### Directions for this task
Scan the entries below for the word "whose" and copy every line where it turns up.

### Information
-- ==== Sys2Proof/Syntax.lean ====
section
/-! DEFINITION. The commands of the Wosta spine module: one constructor of `Instr` per row of
spec/opcode_table.json, in the table's order, and the data their operands carry. Numbers follow R4:
ports, stalls, fibers, wavelengths, engines, packs, stacks, channels and lanes count from 0. -/

namespace Sys2Proof

/-- A 200G port (00 R4, R5). -/
abbrev Port := Fin 1024
/-- A stall (tile) of the die (01 R13). -/
abbrev Stall := Fin 64
/-- A fiber pair (00 R5). -/
abbrev Fiber := Fin 64
/-- An optical engine and the laser pack bay that feeds it (00 R2). -/
abbrev Engine := Fin 16
/-- A laser of a pack, which is its wavelength (04 R98). -/
abbrev Laser := Fin 18
/-- A memory channel (13 R402). -/
abbrev Chan := Fin 128
/-- A pitch, the tenant partition (07 R212). -/
abbrev Pitch := Fin 4096
/-- A group ID (09 R264). -/
abbrev Group := Fin 65536
/-- A command slot (17 R531). -/
abbrev Slot := Fin 16
/-- A hardware thread of a stall's update engine (11 R336). -/
abbrev ThreadNo := Fin 256

/-- The class a dictionary message names (17 R522). -/
inductive MsgClass where
  | owner
  | operator
  deriving DecidableEq, Repr

/-- What a BAR0 access covers (17 R521): the word of 8 bytes at its alignment, the low half of the word of an
object of 4 bytes or fewer, or anything else. The other routes carry no width. -/
inductive BarWidth where
  | word | low | other
  deriving DecidableEq, Repr

/-- A requester of the dictionary, by its route (17 R514). -/
inductive Requester where
  /-- PCIe BAR0 from PF0. -/
  | pf0
  /-- PCIe BAR0 from VF v + 1. -/
  | vf (v : Fin 64)
  /-- Management Ethernet: class of the tag, source address and UDP port as one number. -/
  | mgmt (cls : MsgClass) (source : Nat)
  /-- In-band on VC6: class of the tag, source endpoint. -/
  | vc6 (cls : MsgClass) (endpoint : BitVec 20)
  /-- The carrier's BMC. -/
  | i3c
  /-- The dictionary mirror, read by an update thread. -/
  | thread (t : Stall) (n : ThreadNo)
  /-- The vendor class of R513. -/
  | vendor
  deriving DecidableEq, Repr

/-- Where a dictionary message came from (17 R523). -/
inductive MsgRoute where
  | mgmt (source : Nat)
  | vc6 (endpoint : BitVec 20)
  deriving DecidableEq, Repr

/-- An access over a route: the requester, and over BAR0 the width. -/
structure BarAccess where
  who : Requester
  width : BarWidth
  deriving DecidableEq, Repr

/-- The control field of a lane training frame (05 R137), and the merit that the receiver has measured when it has. -/
structure ControlField where
  word : BitVec 64
  measured : Option Byte
  deriving DecidableEq, Repr

/-- What the hardware's own checks find as a command runs: nothing; a residue mismatch of an arithmetic unit (09 R300,
11 R371, 13 R410); a parity error of a register file (11 R371); an error in a stall's SRAM that is corrected, or that is
not (13 R405). -/
inductive Upset where
  | none | residue | parity | corrected | uncorrectable
  deriving DecidableEq, Repr

/-- An operand of a command, and what the checks find as the command runs. -/
structure Checked (α : Type) where
  val : α
  upset : Upset
  deriving DecidableEq, Repr
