-- ==== Sys2Proof/Machine/Bits.lean ====
section
/-! DEFINITION. Bit fields, byte order and sign extension. Multi-byte values are little-endian
(00 R12); header fields are taken most significant bit first (05 R160). -/

namespace Sys2Proof.Machine

/-- Bits [lo + w - 1 : lo] of a number. -/
def bits (x lo w : Nat) : Nat := (x >>> lo) % 2 ^ w

/-- Bit `i` of a number. -/
def bit (x i : Nat) : Bool := x.testBit i

/-- A number with bit `i` set. -/
def setBit (x i : Nat) : Nat := x ||| (1 <<< i)

/-- A number with bit `i` cleared. -/
def clearBit (x i : Nat) : Nat := if x.testBit i then x - (1 <<< i) else x

/-- A number with bit `i` as given. -/
def putBit (x i : Nat) (b : Bool) : Nat := if b then setBit x i else clearBit x i

/-- A Boolean as a bit. -/
def b2n (b : Bool) : Nat := if b then 1 else 0

/-- The number of bits set among the lowest `w`. -/
def popCount (x : Nat) : Nat → Nat
  | 0 => 0
  | w + 1 => b2n (x.testBit w) + popCount x w

/-- A `w`-bit number read as two's complement. -/
def toSigned (w x : Nat) : Int :=
  if x % 2 ^ w < 2 ^ (w - 1) then Int.ofNat (x % 2 ^ w) else Int.ofNat (x % 2 ^ w) - Int.ofNat (2 ^ w)

/-- An integer as a `w`-bit two's complement number. -/
def ofSigned (w : Nat) (x : Int) : Nat := (x % Int.ofNat (2 ^ w)).toNat

/-- The number whose little-endian bytes are given. -/
def leNat : List Byte → Nat
  | [] => 0
  | b :: bs => b.toNat + 256 * leNat bs

/-- The lowest `n` bytes of a number, little-endian. -/
def leBytes : Nat → Nat → List Byte
  | 0, _ => []
  | n + 1, x => BitVec.ofNat 8 x :: leBytes n (x / 256)

/-- The lowest `n` bytes of a number, most significant byte first. -/
def beBytes (n x : Nat) : List Byte := (leBytes n x).reverse

/-- The number whose bytes are given most significant first. -/
def beNat (bs : List Byte) : Nat := leNat bs.reverse

/-- Ceiling of a quotient. -/
def ceilDiv (a b : Nat) : Nat := (a + b - 1) / b

/-- Clamp an integer to a range. -/
def clampInt (lo hi x : Int) : Int := if x < lo then lo else if hi < x then hi else x

/-- The list of numbers from 0 to n - 1. -/
def upTo (n : Nat) : List Nat := List.range n

/-- Split a list into pieces of `n` elements; `fuel` bounds the number of pieces. -/
def pieces {α : Type} (n : Nat) : Nat → List α → List (List α)
  | 0, _ => []
  | fuel + 1, xs => if xs.isEmpty then [] else xs.take n :: pieces n fuel (xs.drop n)

end Sys2Proof.Machine
end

### Your solution
/-- The number whose little-endian bytes are given. -/
/-- The number whose bytes are given most significant first. -/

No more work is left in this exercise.